At its most basic, data scraping is the technique by which a piece of software extracts data from the human-readable output of another piece of software. It’s frequently used to refer to web scraping bots which extract information from websites — whether that’s web content for business intelligence, prices for comparison sites, or data for possible market research bots that pull user-generated content from social media sites.
Web scraping is not inherently good or bad. A price comparison website, for example, is a positive use of the technology since it enables users to get possible deals on a product or service. A more negative use of web scraping, meanwhile, might be an automated agent that steals content it does not have the right to reproduce for posting elsewhere.
In some cases, it may be legally challenging since certain data might be in the public domain, but not intended to be used for a specific purpose. This is where the importance of good data security comes into play.
Spate of data scraping instances
A terrifying illustration of this last point is the recent spate of data-scraping security threats. These involve almost unfathomable amounts of data being scraped from major platforms and sold or posted on hacker forums.
In April, for example, it was reported that personal information belonging to 533 million Facebook users from 106 countries had been scraped from the platform and posted online. This information included names, birth dates, and phone numbers. While Facebook noted that it was at least a couple of years old, cyber security experts were nonetheless concerned that it could be used by bad actors for social engineering attacks, hacking, scams, and other nefarious activities.
Not long after, a similar incident was reported, this time involving the data of 500 million users on business networking service LinkedIn. Following this, a similar scraping of data was reported on the buzzy, invite-only voice chat app Clubhouse, with the technique used to garner data from approximately 1.3 million users. This data reportedly included names, user ID numbers, profile images, social media handles, referrer name (since new Clubhouse users must be recommended by an existing user), and more.
Not classical hacks
As with Facebook, these were not classical instances of hacking in the sense of breaking into a system, but nonetheless showcase how bots can be used to aggregate enormous amounts of publicly available user information on a large scale.

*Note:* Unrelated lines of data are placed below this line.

/-- One block of an UNSEAL: decoded and written back raw; what does not decode stays poisoned (R128, R133, R164). -/
def State.unsealBlock (s : State) (o : Op) (blk : Nat) : State :=
  let ent := s.ent? blk
  let marks := s.poisonOf blk
  let s := if marks.isEmpty then s else s.modOp o.id (fun o => { o with poisoned := true })
  let s := if ((ent.map (·.mode)).getD modeRaw) = modeRaw then s else s.modOp o.id (fun o => { o with result := o.result + 1 })
  let s := s.engineRead o.part blk
  let s := match s.plainBlock blk with
    | .ok bs => s.replaceBlock blk (rawForm bs) false false marks false
    | .error _ =>
      let stale := tabFind s.ras.gone blk == some true
      let bad := (List.range 64).map (fun i => 64 * blk + i)
      (s.modOp o.id (fun o => { o with poisoned := true, stale := o.stale || stale })).replaceBlock blk (rawForm ((bad.flatMap deadLine))) false false bad false
  s.engineWrote o.part blk 16 16

/-- UNSEAL: RESULT counts the blocks that were not raw (R133). A range that is not sealed is left as it is (R168) (DEDUCED, log 50). -/
def execUnseal (op : Nat) (s : State) : Out :=
  .next ((s.opTurn op 0x11 (fun s o =>
    match s.pb.range? o.part o.entry with
    | none => s
    | some r =>
      match (if r.regionId = 0 then none else s.pb.region? r.regionId) with
      | some g =>
        if !s.isHome g then s.regionElsewhere o g
        else if o.stage = 0 && !(if g.kind = 0 then s.isSealed o.part o.entry else (s.region g.rid).sealedCur) then s.endOp op stOk dtNone 0
        else
          let s := if o.stage = 0 then s.joinSeal o else s
          if g.kind = 0 && !s.sealTurn o.part o.entry op then s
          else s.regionTurn o (wholeOpd o.entry r) g
      | none =>
        let s := s.joinSeal o
        match s.sealed? o.part o.entry with
        | none => s.endOp op stOk dtNone 0
        | some x =>
          if x.queue.head? ≠ some op then s
          else
            let first := r.maBase / 4096
            let blks := (List.range (r.size / 4096)).map (first + ·)
            let w := blks.foldl (fun (acc : Bool × State) b => let q := acc.2.blkReady op o.part b; (acc.1 && q.1, q.2)) (true, s)
            if !w.1 then w.2
            else
              let s := blks.foldl (fun s b => s.unsealBlock o b) (w.2.leaveSeal o.part o.entry op)
              -- a SEAL admitted after it keeps the range sealed, with no block-map entries (R109)
              let s := if x.keep.contains op then s.clearMap o.part o.entry
                else (s.unsealRange o.part o.entry).bumpCdat o.part r
              match s.op? op with
              | some o => let e := o.outcome false; s.endOp op e.1 e.2 o.result
              | none => s)).settleTables)
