-- ==== Sys2Proof/Certificates/Slice0/Obligations.lean ====
section
/-! DEFINITION. The statements for the provers. Each says in which states a command completes and what it leaves and changes there; the last ones speak of every step. -/

open Sys2Proof Sys2Proof.Machine

/-- Register accesses (Table 0-3, R12, R13): a read of the RC field PART_NOPERM answers its value and leaves the events counted in its cycle;
a 32-bit read of the lower half of a 64-bit RO register answers that half and latches the other, and a latched upper half is what a read of it answers;
a write of the lower half of a 64-bit RW register is held, a write of its upper half or of the whole takes effect; a write of an RO register changes nothing;
RAS_CFG (RWL) takes a value until the prompt book has been applied, after which a write of it is recorded as BAD_ACCESS and nothing else. -/
def Obligations.RegisterAccess : Prop :=
  (∀ (s : State) (p l n : Nat), s.ldReach p l = true →
    exec (.rcRead ⟨.ld p l, none⟩ 0x01000028 4 n) s =
      .next ((s.modPart (s.barPart p l) (fun x => { x with noPerm := n })).emit
        (.regValue (.ld p l) 0x01000028 4 ((s.part (s.barPart p l)).noPerm % 2 ^ 32)))) ∧
  (∀ (s : State) (k : Nat), s.mgmtUp = true → s.mgmt.phase ≠ .recovery → k < 8 →
    exec (.halfReadLatch ⟨.mgmt, none⟩ (0x100900100 + 0x1000 * k)) s =
      .next ((s.setLatch .mgmt (0x100900100 + 0x1000 * k) ((s.ctl (.deep k)).cntPostponed % 2 ^ 64 / 2 ^ 32)).emit
        (.regValue .mgmt (0x100900100 + 0x1000 * k) 4 ((s.ctl (.deep k)).cntPostponed % 2 ^ 64 % 2 ^ 32)))) ∧
  (∀ (s : State) (k x : Nat), s.mgmtUp = true → s.mgmt.phase ≠ .recovery → k < 8 → s.latchOf .mgmt (0x100900100 + 0x1000 * k) = some x →
    exec (.halfReadLatch ⟨.mgmt, none⟩ (0x100900104 + 0x1000 * k)) s =
      .next ((s.dropLatch .mgmt (0x100900100 + 0x1000 * k)).emit (.regValue .mgmt (0x100900104 + 0x1000 * k) 4 x))) ∧
  (∀ (s : State) (k v : Nat), s.mgmtUp = true → s.mgmt.phase ≠ .recovery → k < 8 →
    exec (.registerWrite ⟨.mgmt, none⟩ (0x100900010 + 0x1000 * k) 8 v) s =
      .next ((s.dropHeld .mgmt (0x100900010 + 0x1000 * k)).setXlateMa k v)) ∧
  (∀ (s : State) (k v : Nat), s.mgmtUp = true → s.mgmt.phase ≠ .recovery → k < 8 →
    Completes (.registerWrite ⟨.mgmt, none⟩ (0x100900010 + 0x1000 * k) 4 v) s (fun t =>
      t.heldHalf .mgmt (0x100900010 + 0x1000 * k) = some (v % 2 ^ 32) ∧ OnlyChanges [.host] s t)) ∧
  (∀ (s : State) (k v lo : Nat), s.mgmtUp = true → s.mgmt.phase ≠ .recovery → k < 8 →
    s.heldHalf .mgmt (0x100900010 + 0x1000 * k) = some lo →
    exec (.registerWrite ⟨.mgmt, none⟩ (0x100900014 + 0x1000 * k) 4 v) s =
      .next ((s.dropHeld .mgmt (0x100900010 + 0x1000 * k)).setXlateMa k (v % 2 ^ 32 * 2 ^ 32 + lo))) ∧
  (∀ (s : State) (k v : Nat), s.mgmtUp = true → s.mgmt.phase ≠ .recovery → k < 8 →
    exec (.registerWrite ⟨.mgmt, none⟩ (0x100900018 + 0x1000 * k) 8 v) s = .next s) ∧
  (∀ (s : State) (v : Nat), s.mgmtUp = true → s.mgmt.phase ≠ .recovery →
    exec (.registerWrite ⟨.mgmt, none⟩ 0x100700000 8 v) s =
      .next (if s.mgmt.rwlLocked then s.badAccess 0xFF 0x100700000 else (s.dropHeld .mgmt 0x100700000).setRasCfg (v % 2 ^ 64)))

/-- Failures (R18 to R20, R275, Table 1-2), while no host request is outstanding and no table is shared with another module. A unit in service that fails is marked failed, unless the module stops with it, as it
does with the hub die and with a deep-tier controller. A replay of a die-to-die transfer that passes ends the run of failures, one that fails, or that TST_REPLAY makes fail, lengthens it by one and
takes one off TST_REPLAY's count; after eight failures, or a loss of lock, the link is down. A replay on a hop is counted and lengthens or ends the run of its unit; after eight failures the unit is
declared failed. -/
def Obligations.UnitFailures : Prop :=
  (∀ (s : State) (u : UnitId), s.hubUp = true → unitExists u = true → s.isFailed u = false → HostIdle s → OwnSlots s →
    Completes (.unitFailure u) s (fun t => (t.isFailed u = true ∨ t.mgmt.phase = .off) ∧
      ((u = .hub ∨ ∃ n, u = .deepCtl n) → t.mgmt.phase = .off ∧ t.dataUp = false ∧ t.mem = {}))) ∧
  (∀ (s : State) (l : D2dLink) (ok : Bool), s.dataUp = true → s.ras.d2dDown.contains l = false →
    (s.wq.tstReplay % 16 ≠ 8 + d2dIdx l ∨ bits s.wq.tstReplay 15 8 = 0) →
    exec (.d2dReplay l ok) s = .next { s with ras := { s.ras with
      d2dFails := s.ras.d2dFails.filter (fun x => x.1 != l) ++ (if ok then [] else [(l, s.d2dRun l + 1)]) } }) ∧
  (∀ (s : State) (l : D2dLink) (ok : Bool), s.dataUp = true → s.ras.d2dDown.contains l = false →
    s.wq.tstReplay % 16 = 8 + d2dIdx l → bits s.wq.tstReplay 15 8 ≠ 0 →
    Completes (.d2dReplay l ok) s (fun t => t.d2dRun l = s.d2dRun l + 1 ∧ t.wq.tstReplay + 256 = s.wq.tstReplay ∧ OnlyChanges [.ras, .wq] s t)) ∧
  (∀ (s : State) (l : D2dLink) (lost : Bool), s.dataUp = true → s.ras.d2dDown.contains l = false → (lost = true ∨ 8 ≤ s.d2dRun l) → HostIdle s → OwnSlots s →
    Completes (.d2dLinkDown l lost) s (fun t => (t.ras.d2dDown.contains l = true ∨ t.mgmt.phase = .off) ∧ t.d2dRun l = 0 ∧
      (l = .aB → t.ras.d2dDown = s.ras.d2dDown ++ [.aB] ∧ t.ras.failed = s.ras.failed))) ∧
  (∀ (s : State) (u : UnitId) (ok : Bool), s.hubUp = true → s.isFailed u = false →
    Completes (.hopReplay u ok) s (fun t => t.ras.hopReplays = s.ras.hopReplays + 1 ∧ t.hopRun u = (if ok then 0 else s.hopRun u + 1) ∧
      OnlyChanges [.ras] s t)) ∧
  (∀ (s : State) (u : UnitId), s.hubUp = true → unitExists u = true → s.isFailed u = false → 8 ≤ s.hopRun u → HostIdle s → OwnSlots s →
    Completes (.hopFailed u) s (fun t => (t.isFailed u = true ∨ t.mgmt.phase = .off) ∧ t.hopRun u = 0))

/-- Windows that end (R240, R241, R253, R298). Once its counter has reached the boundary, a window of a point in service ends: no use is left in it, the uses of other points stand, and where one
activity alone had used it, that use is what the last window reads and is added to its total. An admission window that begins has no start in it. A throttle whose windows are all used ends,
and no other throttle does. No read of a share waits. -/
def Obligations.Windows : Prop :=
  (∀ (s : State) (cls pt : Nat) (waiting : List Nat) (panic : List (Nat × Nat)), s.pointRuns cls pt = true → s.nextBoundary cls pt ≤ (s.pointClock cls pt).1 → s.cav.heldReads = [] →
    Completes (.windowBoundary cls pt waiting panic) s (fun t =>
      t.useOf cls pt = [] ∧ (∀ act < 65536, t.useAt cls pt act = 0) ∧
      (∀ c q act, (c * 1024 + q ≠ cls * 1024 + pt) → act < 65536 → t.useAt c q act = s.useAt c q act) ∧
      (∀ act n, s.useOf cls pt = [(act, n)] → tabGet 0 t.bud.last (budKey cls pt act) = n ∧
        tabGet 0 t.bud.total (actKey cls act) = (tabGet 0 s.bud.total (actKey cls act) + n) % 2 ^ 64) ∧
      OnlyChanges [.bud, .dram, .host] s t)) ∧
  (∀ (s : State), s.dataUp = true → nextAt s.disp.winFrom 0 14336 ≤ s.clk.hmesh →
    Completes .admissionWindow s (fun t => t.disp.starts = 0 ∧ t.disp.ops = s.disp.ops ∧ OnlyChanges [.disp] s t)) ∧
  (∀ (s : State) (pair act : Nat) (x : Throttle), s.throttle? pair act = some x → x.left = 0 → s.cav.heldReads = [] →
    Completes (.throttleEnd pair act) s (fun t => t.throttle? pair act = none ∧
      (∀ y ∈ s.bud.throttles, (y.pair ≠ pair ∨ y.act ≠ trackAct act) → y ∈ t.bud.throttles) ∧ OnlyChanges [.bud] s t))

Because this is not technically a data breach, it represents a challenging new frontier for users and companies to deal with. The likes of Facebook have suggested that users must think carefully about the information they post online, and carry out frequent “privacy check-ups” to ensure that they are properly protected. The spread of these incidents highlights one of the many challenges of social media: Users post content online, but with the tacit understanding that it is used in certain contexts.
Facebook, for instance, is structured around interactions with “friends” who are invited to interact with us on a social platform. LinkedIn is built around business interactions, primarily involving people we are connected to via professional links. In each case, users may have very different beliefs about what is and isn’t acceptable to share, based on who they think will be reading. A Facebook user might share their phone number because they expect it to be used only by friends, whereas that same person may not do so on LinkedIn for fear of being bombarded by recruiter messages. In both cases, they could be unaware that much of this information is publicly viewable.
Protecting against threats
The threat of large scale web scraping isn’t necessarily that it is being carried out, but rather what it could be used for in the wrong hands. Such information could be harnessed in phishing attacks or to try and otherwise brute force entry into other accounts or systems for spreading malware.
Facebook’s advice about being careful what users share online is sensible. However, it’s not the only data security measure organizations should employ. To protect against attackers potentially gaining entry to systems, companies should make sure that they use Identity and Access Management (IAM) frameworks to control which users are able to gain access to sensitive information. They must also consider the likes of two-factor authentication and multi-factor authentication, which make it significantly tougher for bad actors to access unauthorized information. On top of this, proper use of user behavior analytics, database firewalls, data encryption and data loss prevention (DLP) are all incredibly valuable.
Data scraping is just one way that malicious actors try and gain information they can use as part of cyber attacks. The problem, unfortunately, isn’t going away. But by taking the right precautions you can greatly minimize the risks involved.